Leaonna Odom

Personal information
- Born: March 26, 1998 (age 27) Lompoc, California, U.S.
- Nationality: American
- Listed height: 6 ft 1 in (1.85 m)
- Listed weight: 172 lb (78 kg)

Career information
- High school: Chaminade College Prep (Los Angeles, California)
- College: Duke (2016–2020)
- WNBA draft: 2020: 2nd round, 15th overall pick
- Drafted by: New York Liberty
- Playing career: 2020–present
- Position: Small forward

Career history
- 2020–2021: New York Liberty
- 2025: Crvena zvezda

Career highlights
- ACC All-Freshman Team (2017); McDonald's All-American (2016);
- Stats at Basketball Reference

= Leaonna Odom =

American basketball player (born 1998)

Leaonna Laneah Odom (born March 26, 1998) is an American professional basketball player who is a free agent. She played college basketball for the Duke Blue Devils.

==Early life==
Odom started her high school basketball career at Los Alamitos High School where she averaged 14.3 points and 8.8 rebounds in her freshman season. She moved to Mater Dei for her sophomore season. She played the remainder of her high school basketball career at Chaminade College Prep where she averaged 21.5 points, 9.9 rebounds, 2.5 assists, 1.5 steals and 2.1 blocks in her senior year. She participated in the 2016 McDonald's All-American game in Chicago and the 2016 Jordan Brand Classic in New York where she scored 13 points, 3 rebounds and 2 blocks.

==College career==
Odom played college basketball for the Duke Blue Devils from 2016 to 2020. In her freshman season, she averaged 8.1 points, 4.6 rebounds and 0.7 assists per game.
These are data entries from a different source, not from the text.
-- ==== Sys2Proof/Config.lean ====
section
/-! DEFINITION. The implementation parameters of R6 that are not the program's length. They are fixed for the life of a
machine (R33). No value of the spec is left free (93_implementation_defined.md), so there is no opaque constant here. -/

namespace Sys2Proof

/-- The parameters of 00_scope.md R6. -/
structure Config where
  /-- `WORD_BITS`: `none` for unbounded integers, `some N` for a realisation of `N` bits (R6, R174). -/
  wordBits : Option Nat
  /-- `DEFAULT_INPUT`: the reset value of `PENDING_INPUT` (R6, R34). -/
  defaultInput : Int
  /-- `SELF_TEST`: whether the self-test diagnostic of R170 is on (R6). -/
  selfTest : Bool
  deriving DecidableEq, Repr

/-- The defaults of R6: unbounded words, default input 1, self-test off. -/
def Config.default : Config := { wordBits := none, defaultInput := 1, selfTest := false }

end Sys2Proof
end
In her Sophomore season, she averaged 9.6 points, 6.3 rebounds and 1.7 assists per game. In her junior year, she averaged 13.1 points, 6.4 rebounds and 2.5 assists per game. In her senior year, she averaged 14.3 points, 6.2 rebounds and 1.3 assists per game. Her 54.7-percent shooting from the floor ranked fourth in the Atlantic Coast Conference.

===Duke statistics===
Source

Ratios
| YEAR | Team | GP | FG% | 3P% | FT% | RBG | APG | BPG | SPG | PPG |
|---|---|---|---|---|---|---|---|---|---|---|
| 2016–17 | Duke | 34 | 54.2% | – | 63.9% | 4.59 | 0.71 | 0.94 | 1.15 | 8.12 |
| 2017–18 | Duke | 33 | 52.9% | – | 59.7% | 6.27 | 1.67 | 1.15 | 1.09 | 9.64 |
| 2018–19 | Duke | 30 | 50.6% | – | 58.9% | 6.40 | 2.53 | 0.90 | 1.63 | 13.13 |
| 2019–20 | Duke | 28 | 54.7% | 37.5% | 62.0% | 6.21 | 1.64 | 0.61 | 1.86 | 14.25 |
| Career |  | 125 | 53.0% | 25.0% | 61.0% | 5.83 | 1.61 | 0.91 | 1.41 | 11.10 |

Totals
| YEAR | Team | GP | FG | FGA | 3P | 3PA | FT | FTA | REB | A | BK | ST | PTS |
|---|---|---|---|---|---|---|---|---|---|---|---|---|---|
| 2016–17 | Duke | 34 | 115 | 212 | 0 | 2 | 46 | 72 | 156 | 24 | 32 | 39 | 276 |
| 2017–18 | Duke | 33 | 139 | 263 | 0 | 1 | 40 | 67 | 207 | 55 | 38 | 36 | 318 |
| 2018–19 | Duke | 30 | 169 | 334 | 0 | 1 | 56 | 95 | 192 | 76 | 27 | 49 | 394 |
| 2019–20 | Duke | 28 | 176 | 322 | 3 | 8 | 44 | 71 | 174 | 46 | 17 | 52 | 399 |
| Career |  | 125 | 599 | 1131 | 3 | 12 | 186 | 305 | 729 | 201 | 114 | 176 | 1387 |

==Professional career==
On April 17, 2020, the New York Liberty selected Odom as the 15th pick in the 2020 WNBA draft.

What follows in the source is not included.